Only one stretch of the data below is wanted: the lines from the one with "-- ==== Sys2Proof/Machine/Tensor.lean" through the one with "formed from have", repeated exactly.

[Opening RECORDS FOR THE EXERCISE section]

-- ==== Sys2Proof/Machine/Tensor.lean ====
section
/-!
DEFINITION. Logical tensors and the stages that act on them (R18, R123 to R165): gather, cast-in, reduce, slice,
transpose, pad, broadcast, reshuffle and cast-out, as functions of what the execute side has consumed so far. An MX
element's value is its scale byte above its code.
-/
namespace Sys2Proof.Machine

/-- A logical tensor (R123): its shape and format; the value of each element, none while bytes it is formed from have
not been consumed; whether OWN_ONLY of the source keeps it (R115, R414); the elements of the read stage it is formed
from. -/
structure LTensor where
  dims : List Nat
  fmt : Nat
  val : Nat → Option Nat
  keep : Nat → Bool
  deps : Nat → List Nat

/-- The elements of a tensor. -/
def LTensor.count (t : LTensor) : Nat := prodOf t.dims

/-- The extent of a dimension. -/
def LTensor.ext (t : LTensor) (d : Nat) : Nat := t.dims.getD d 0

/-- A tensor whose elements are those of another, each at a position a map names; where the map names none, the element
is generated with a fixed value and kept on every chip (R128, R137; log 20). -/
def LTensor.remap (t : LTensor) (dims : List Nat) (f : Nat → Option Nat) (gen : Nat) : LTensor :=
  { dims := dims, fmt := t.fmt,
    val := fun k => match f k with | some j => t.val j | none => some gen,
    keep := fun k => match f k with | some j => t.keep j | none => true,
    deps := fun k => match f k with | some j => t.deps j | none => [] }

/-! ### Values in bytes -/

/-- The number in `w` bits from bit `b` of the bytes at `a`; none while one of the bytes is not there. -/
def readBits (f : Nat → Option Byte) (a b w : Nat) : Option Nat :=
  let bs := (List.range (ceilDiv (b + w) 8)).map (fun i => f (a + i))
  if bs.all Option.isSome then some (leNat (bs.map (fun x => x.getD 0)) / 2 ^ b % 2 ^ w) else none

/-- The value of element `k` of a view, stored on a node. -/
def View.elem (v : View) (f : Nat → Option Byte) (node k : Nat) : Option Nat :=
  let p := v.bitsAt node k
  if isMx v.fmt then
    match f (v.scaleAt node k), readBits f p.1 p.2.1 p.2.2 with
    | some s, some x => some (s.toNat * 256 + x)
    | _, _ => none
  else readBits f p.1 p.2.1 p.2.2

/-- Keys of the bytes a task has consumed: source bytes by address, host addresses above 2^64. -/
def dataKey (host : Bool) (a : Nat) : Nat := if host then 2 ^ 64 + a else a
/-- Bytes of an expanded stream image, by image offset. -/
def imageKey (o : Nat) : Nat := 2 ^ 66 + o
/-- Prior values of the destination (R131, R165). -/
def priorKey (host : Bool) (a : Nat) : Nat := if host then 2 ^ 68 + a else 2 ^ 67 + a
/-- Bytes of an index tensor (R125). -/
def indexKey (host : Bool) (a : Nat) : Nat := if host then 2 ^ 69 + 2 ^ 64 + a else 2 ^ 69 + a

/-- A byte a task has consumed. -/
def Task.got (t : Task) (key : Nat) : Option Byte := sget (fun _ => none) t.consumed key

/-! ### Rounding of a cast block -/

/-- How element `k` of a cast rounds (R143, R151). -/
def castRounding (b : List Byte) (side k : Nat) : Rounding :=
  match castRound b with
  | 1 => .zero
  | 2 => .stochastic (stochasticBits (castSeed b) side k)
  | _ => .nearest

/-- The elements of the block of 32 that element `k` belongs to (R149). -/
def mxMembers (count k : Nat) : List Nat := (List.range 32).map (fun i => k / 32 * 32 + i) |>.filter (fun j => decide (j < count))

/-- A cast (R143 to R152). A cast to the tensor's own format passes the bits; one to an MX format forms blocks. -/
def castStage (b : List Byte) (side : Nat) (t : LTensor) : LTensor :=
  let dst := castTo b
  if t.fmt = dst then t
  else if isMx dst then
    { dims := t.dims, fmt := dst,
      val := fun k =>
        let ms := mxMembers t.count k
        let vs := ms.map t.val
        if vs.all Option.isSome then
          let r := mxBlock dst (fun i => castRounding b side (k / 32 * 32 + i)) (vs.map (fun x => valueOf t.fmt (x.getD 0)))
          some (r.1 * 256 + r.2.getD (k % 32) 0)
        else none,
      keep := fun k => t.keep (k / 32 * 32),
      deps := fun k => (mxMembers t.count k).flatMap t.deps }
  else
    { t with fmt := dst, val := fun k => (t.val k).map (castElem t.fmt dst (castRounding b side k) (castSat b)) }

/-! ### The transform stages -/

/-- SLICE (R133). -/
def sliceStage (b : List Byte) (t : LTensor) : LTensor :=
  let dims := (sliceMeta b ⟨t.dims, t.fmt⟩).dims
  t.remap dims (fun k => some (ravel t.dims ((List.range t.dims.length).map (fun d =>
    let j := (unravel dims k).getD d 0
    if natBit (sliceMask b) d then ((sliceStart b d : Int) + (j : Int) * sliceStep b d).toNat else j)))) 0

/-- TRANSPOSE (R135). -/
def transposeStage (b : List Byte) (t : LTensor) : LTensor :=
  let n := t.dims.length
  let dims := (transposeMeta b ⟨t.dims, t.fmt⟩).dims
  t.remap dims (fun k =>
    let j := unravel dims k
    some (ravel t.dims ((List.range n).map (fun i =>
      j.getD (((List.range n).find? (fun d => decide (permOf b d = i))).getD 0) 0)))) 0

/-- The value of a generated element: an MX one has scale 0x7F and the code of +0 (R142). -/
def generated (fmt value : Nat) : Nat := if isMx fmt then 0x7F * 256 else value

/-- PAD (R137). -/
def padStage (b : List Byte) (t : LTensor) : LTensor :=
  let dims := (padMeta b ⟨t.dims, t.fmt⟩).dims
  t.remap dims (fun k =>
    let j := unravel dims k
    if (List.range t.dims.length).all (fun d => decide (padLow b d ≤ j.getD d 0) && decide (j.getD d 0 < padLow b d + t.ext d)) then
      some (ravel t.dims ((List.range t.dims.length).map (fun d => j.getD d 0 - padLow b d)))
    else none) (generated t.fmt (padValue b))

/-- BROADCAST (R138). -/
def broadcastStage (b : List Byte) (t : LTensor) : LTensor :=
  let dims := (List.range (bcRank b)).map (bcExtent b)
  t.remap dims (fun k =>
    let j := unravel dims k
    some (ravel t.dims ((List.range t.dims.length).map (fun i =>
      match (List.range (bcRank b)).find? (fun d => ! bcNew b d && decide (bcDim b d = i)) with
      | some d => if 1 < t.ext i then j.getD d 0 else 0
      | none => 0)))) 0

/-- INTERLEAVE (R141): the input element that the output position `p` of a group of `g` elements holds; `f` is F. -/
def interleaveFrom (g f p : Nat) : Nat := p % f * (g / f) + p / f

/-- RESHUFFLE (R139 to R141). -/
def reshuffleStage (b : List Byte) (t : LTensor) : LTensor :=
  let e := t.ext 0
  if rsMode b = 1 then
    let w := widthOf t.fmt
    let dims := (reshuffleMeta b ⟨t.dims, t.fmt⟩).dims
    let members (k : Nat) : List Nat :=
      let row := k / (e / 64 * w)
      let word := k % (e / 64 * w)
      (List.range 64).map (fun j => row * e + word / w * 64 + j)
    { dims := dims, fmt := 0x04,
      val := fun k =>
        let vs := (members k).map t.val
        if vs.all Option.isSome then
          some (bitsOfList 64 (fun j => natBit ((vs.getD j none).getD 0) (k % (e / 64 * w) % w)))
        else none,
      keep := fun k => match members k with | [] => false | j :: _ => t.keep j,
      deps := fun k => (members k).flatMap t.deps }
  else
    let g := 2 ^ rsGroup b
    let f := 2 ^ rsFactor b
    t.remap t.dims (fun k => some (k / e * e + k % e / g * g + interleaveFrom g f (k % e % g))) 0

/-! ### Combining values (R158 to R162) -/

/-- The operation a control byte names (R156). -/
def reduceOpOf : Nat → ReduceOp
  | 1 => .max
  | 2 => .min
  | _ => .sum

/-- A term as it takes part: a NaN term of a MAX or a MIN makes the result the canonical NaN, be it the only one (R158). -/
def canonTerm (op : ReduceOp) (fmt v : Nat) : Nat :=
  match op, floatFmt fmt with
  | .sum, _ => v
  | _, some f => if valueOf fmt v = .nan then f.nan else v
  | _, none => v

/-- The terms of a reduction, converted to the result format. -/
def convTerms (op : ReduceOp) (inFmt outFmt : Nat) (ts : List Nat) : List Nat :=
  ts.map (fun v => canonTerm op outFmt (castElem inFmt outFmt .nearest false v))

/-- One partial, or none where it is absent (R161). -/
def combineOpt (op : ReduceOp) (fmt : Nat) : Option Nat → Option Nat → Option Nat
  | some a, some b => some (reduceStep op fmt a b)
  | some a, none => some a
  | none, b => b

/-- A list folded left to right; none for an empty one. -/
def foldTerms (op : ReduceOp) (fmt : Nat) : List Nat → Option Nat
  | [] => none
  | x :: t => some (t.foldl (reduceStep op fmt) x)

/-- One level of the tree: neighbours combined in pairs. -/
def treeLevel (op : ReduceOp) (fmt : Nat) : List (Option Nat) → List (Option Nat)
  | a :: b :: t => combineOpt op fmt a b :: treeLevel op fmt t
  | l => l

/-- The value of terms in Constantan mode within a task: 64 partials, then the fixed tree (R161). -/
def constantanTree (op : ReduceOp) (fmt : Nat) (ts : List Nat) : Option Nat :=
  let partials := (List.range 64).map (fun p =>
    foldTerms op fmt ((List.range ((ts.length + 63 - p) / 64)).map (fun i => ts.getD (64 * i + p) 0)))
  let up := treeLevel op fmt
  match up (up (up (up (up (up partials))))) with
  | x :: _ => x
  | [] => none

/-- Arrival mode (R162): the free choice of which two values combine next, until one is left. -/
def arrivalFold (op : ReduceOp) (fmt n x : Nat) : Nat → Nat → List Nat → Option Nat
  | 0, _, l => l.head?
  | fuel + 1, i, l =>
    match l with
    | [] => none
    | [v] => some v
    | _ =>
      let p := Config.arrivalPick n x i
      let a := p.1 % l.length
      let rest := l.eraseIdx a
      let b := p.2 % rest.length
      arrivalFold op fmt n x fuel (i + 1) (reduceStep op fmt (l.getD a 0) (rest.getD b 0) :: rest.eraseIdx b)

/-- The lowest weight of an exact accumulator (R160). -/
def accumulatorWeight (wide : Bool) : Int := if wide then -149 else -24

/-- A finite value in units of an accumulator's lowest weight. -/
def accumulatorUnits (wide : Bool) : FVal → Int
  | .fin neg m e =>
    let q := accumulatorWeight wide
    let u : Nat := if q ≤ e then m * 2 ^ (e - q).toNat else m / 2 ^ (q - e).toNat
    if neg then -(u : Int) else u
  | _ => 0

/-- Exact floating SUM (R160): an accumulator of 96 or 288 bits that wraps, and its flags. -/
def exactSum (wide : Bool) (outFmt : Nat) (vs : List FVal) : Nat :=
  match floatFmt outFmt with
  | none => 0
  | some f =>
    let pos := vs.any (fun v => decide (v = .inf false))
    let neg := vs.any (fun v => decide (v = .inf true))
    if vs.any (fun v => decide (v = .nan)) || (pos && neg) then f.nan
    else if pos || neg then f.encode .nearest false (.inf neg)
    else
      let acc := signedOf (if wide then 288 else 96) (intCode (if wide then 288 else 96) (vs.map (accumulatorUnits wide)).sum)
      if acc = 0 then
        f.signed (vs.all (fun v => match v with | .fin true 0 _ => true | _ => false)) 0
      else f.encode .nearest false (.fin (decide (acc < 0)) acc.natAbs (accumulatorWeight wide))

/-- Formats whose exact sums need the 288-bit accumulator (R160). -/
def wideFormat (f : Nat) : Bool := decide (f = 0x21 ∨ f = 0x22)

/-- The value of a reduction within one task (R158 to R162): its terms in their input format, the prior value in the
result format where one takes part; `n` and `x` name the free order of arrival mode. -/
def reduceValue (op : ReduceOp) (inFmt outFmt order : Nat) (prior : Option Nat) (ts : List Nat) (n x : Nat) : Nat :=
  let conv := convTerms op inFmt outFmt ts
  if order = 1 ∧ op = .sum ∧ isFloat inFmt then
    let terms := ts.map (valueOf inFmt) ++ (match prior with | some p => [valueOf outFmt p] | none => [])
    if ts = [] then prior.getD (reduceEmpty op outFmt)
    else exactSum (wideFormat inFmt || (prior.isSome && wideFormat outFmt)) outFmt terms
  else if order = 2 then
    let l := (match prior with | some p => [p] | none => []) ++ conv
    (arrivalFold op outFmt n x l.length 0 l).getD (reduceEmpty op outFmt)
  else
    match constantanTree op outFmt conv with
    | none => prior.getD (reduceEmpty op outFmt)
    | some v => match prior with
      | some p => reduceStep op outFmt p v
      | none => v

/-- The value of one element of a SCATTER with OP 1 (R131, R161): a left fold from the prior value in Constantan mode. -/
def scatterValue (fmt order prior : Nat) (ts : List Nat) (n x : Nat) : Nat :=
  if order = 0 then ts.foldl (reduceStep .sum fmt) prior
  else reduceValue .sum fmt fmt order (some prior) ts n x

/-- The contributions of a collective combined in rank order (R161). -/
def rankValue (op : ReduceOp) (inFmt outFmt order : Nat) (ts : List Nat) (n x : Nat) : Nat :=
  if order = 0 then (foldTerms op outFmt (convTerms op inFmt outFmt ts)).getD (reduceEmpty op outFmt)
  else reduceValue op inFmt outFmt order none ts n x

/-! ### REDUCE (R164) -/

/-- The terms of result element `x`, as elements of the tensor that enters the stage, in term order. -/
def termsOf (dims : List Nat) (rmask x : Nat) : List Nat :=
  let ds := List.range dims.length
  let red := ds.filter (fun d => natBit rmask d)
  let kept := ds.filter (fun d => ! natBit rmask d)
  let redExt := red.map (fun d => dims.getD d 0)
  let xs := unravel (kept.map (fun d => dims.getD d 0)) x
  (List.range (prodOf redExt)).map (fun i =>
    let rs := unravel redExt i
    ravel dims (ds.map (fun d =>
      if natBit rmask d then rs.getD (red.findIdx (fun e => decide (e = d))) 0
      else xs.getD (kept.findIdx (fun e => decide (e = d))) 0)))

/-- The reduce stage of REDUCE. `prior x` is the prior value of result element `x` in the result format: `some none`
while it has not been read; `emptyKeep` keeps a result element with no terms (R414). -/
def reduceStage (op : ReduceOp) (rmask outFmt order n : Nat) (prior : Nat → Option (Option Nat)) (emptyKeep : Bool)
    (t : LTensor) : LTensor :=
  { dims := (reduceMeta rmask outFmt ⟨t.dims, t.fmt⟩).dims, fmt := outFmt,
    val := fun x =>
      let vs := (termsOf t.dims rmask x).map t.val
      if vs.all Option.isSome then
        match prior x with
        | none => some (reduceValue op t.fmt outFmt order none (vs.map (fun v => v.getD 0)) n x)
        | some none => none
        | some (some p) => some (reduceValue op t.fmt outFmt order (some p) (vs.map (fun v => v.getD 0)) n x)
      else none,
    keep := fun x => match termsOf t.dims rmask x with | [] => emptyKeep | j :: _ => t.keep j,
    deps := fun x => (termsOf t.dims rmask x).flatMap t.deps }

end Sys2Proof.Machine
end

[Closing RECORDS FOR THE EXERCISE section]
[Opening RECORDS FOR THE EXERCISE section]

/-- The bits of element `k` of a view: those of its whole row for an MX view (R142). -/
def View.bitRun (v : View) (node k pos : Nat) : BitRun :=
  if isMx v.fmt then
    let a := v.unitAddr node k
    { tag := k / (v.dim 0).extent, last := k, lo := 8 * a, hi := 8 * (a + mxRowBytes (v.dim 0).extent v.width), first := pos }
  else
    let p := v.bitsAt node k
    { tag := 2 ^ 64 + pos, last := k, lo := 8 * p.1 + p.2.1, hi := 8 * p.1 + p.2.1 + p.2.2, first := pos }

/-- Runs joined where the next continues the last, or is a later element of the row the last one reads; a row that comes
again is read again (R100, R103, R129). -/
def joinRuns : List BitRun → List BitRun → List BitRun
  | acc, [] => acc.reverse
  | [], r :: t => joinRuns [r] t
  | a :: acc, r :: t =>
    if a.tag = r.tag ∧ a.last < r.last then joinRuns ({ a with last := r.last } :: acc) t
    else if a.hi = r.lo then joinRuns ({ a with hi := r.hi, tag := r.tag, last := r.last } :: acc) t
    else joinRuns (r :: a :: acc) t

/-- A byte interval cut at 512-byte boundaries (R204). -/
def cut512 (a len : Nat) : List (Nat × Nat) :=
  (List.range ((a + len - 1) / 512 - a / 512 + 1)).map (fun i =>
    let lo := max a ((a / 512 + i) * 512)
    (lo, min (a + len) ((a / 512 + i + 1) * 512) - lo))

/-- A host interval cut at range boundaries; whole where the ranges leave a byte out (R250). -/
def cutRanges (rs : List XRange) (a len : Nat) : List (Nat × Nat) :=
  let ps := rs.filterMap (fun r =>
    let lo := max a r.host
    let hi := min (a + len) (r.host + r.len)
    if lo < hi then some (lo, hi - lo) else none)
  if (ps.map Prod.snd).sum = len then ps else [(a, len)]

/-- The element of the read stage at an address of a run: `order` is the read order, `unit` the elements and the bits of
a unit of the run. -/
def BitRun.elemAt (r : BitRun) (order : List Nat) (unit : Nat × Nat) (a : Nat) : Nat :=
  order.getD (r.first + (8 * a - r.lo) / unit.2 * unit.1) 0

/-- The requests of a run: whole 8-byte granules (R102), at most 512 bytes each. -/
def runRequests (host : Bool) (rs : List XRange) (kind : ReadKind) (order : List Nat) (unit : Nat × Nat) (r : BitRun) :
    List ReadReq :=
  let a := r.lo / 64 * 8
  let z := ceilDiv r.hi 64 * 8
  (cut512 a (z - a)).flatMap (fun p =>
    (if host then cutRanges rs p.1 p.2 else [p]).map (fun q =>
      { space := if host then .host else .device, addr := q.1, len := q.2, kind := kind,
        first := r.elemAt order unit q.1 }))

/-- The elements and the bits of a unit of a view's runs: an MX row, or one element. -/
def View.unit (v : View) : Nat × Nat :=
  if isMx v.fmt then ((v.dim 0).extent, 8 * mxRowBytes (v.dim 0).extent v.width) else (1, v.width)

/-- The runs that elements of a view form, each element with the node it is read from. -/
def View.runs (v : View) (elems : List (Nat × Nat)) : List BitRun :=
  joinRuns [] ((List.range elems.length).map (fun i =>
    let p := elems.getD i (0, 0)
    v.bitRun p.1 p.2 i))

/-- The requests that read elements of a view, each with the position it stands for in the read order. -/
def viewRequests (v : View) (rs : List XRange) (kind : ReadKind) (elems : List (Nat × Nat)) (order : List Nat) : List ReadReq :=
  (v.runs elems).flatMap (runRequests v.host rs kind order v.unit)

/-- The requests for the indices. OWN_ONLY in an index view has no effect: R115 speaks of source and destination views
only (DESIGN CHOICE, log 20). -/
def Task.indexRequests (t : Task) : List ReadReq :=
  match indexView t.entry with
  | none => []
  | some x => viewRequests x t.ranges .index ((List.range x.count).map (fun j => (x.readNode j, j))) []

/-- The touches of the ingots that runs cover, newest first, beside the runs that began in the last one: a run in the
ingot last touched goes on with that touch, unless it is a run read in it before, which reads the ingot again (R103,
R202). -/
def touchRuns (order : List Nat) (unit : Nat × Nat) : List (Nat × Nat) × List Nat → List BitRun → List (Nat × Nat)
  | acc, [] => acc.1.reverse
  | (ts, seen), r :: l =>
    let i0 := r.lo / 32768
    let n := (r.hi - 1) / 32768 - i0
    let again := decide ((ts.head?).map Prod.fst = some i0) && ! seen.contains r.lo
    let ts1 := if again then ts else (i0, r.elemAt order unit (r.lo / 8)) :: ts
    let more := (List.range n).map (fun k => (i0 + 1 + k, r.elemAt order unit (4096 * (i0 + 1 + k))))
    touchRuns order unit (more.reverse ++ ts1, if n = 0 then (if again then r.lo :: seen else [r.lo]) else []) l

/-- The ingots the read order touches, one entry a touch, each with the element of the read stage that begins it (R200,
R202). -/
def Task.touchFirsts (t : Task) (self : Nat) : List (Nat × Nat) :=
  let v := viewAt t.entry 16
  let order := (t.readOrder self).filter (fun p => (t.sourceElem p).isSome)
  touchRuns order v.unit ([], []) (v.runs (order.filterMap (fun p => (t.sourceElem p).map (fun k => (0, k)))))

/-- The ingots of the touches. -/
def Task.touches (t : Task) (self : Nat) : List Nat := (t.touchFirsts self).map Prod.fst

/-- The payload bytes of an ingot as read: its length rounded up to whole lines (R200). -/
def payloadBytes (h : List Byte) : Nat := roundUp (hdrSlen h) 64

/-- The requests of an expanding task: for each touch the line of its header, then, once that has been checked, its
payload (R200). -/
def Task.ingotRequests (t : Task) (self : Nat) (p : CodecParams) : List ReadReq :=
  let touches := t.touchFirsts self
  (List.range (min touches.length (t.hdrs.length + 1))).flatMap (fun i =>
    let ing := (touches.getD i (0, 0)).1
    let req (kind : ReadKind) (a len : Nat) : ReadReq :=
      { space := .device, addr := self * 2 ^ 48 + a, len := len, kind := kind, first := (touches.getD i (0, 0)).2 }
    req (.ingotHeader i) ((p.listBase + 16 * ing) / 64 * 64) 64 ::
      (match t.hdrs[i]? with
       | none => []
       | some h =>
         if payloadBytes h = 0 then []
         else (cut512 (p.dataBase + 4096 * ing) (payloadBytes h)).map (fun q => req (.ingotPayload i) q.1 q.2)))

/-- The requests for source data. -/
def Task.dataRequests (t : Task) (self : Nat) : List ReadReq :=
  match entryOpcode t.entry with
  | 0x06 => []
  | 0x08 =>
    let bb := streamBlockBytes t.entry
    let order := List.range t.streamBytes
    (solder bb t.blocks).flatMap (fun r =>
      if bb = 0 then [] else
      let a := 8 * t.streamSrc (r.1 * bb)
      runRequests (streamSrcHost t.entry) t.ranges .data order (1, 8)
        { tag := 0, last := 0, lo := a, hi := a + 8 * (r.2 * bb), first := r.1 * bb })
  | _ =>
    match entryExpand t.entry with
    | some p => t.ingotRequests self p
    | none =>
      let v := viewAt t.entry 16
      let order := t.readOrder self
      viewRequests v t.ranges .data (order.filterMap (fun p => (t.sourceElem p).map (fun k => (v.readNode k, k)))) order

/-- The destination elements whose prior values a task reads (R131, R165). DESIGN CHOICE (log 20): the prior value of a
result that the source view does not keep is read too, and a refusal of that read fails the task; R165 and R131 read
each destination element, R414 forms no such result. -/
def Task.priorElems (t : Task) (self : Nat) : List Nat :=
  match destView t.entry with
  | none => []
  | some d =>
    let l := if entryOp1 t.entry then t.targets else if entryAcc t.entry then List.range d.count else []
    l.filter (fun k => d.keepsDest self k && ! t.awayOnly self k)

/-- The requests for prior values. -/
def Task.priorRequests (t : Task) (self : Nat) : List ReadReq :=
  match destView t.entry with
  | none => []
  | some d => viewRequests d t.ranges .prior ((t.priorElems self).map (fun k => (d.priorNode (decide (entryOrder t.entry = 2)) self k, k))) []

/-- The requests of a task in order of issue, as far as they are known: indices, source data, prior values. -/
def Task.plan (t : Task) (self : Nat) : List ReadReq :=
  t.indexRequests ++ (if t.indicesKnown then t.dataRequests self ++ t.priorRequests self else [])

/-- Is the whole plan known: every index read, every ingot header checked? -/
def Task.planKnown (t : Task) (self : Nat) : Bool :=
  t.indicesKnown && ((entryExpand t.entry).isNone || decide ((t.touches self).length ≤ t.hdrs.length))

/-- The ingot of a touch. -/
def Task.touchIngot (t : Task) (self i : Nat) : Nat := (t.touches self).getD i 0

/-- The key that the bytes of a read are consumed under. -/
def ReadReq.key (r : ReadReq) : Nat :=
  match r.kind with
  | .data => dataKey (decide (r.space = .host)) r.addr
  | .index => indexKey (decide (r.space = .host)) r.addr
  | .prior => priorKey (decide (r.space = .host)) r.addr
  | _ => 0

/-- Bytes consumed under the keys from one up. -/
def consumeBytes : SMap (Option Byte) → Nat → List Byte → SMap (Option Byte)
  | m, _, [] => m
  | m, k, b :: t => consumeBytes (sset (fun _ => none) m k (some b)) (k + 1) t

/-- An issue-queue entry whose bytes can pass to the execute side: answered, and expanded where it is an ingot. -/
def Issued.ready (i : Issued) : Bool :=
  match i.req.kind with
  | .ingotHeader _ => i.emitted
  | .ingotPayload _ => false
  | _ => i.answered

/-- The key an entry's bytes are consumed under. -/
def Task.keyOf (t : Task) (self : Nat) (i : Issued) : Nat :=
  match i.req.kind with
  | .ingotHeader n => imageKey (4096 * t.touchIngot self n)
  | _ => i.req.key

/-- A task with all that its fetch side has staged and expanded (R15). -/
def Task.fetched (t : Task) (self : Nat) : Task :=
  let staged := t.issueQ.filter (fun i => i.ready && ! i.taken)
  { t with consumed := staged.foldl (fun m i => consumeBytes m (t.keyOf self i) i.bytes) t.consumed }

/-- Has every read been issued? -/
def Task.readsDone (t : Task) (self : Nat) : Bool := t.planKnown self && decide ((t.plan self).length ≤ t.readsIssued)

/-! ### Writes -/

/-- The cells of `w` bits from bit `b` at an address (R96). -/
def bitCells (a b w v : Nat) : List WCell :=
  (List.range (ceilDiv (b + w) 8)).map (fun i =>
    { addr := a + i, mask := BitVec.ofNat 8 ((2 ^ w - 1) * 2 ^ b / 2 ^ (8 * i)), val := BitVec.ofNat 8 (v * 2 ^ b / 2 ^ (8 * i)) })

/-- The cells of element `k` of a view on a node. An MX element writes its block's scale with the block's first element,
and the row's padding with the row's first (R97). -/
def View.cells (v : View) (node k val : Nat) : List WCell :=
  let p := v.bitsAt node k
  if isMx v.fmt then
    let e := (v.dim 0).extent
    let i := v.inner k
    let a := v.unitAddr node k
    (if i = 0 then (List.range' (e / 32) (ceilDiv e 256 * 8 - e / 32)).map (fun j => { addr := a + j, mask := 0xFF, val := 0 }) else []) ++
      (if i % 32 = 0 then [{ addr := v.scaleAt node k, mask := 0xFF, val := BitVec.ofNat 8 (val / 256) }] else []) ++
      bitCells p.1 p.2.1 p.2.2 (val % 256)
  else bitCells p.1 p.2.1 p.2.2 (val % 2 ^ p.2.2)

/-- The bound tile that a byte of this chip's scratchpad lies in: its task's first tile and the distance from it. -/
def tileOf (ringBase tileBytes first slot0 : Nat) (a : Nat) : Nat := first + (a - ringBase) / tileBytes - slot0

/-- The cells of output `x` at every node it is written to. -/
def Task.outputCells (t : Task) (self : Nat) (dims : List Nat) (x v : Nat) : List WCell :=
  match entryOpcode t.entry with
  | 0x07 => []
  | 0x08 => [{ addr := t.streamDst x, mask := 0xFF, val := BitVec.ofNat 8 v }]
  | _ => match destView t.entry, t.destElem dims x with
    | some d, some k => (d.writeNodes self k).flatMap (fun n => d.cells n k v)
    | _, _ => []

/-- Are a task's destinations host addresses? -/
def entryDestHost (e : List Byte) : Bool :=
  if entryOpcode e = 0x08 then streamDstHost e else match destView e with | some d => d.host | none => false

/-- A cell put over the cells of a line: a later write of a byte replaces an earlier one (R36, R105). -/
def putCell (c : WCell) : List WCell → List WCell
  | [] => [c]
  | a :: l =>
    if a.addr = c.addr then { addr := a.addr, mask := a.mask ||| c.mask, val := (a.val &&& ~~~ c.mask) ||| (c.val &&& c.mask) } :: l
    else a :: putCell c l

[Closing RECORDS FOR THE EXERCISE section]

- **OUTPUT FOR THIS EXERCISE**
-- ==== Sys2Proof/Machine/Tensor.lean ====
section
/-!
DEFINITION. Logical tensors and the stages that act on them (R18, R123 to R165): gather, cast-in, reduce, slice,
transpose, pad, broadcast, reshuffle and cast-out, as functions of what the execute side has consumed so far. An MX
element's value is its scale byte above its code.
-/
namespace Sys2Proof.Machine

/-- A logical tensor (R123): its shape and format; the value of each element, none while bytes it is formed from have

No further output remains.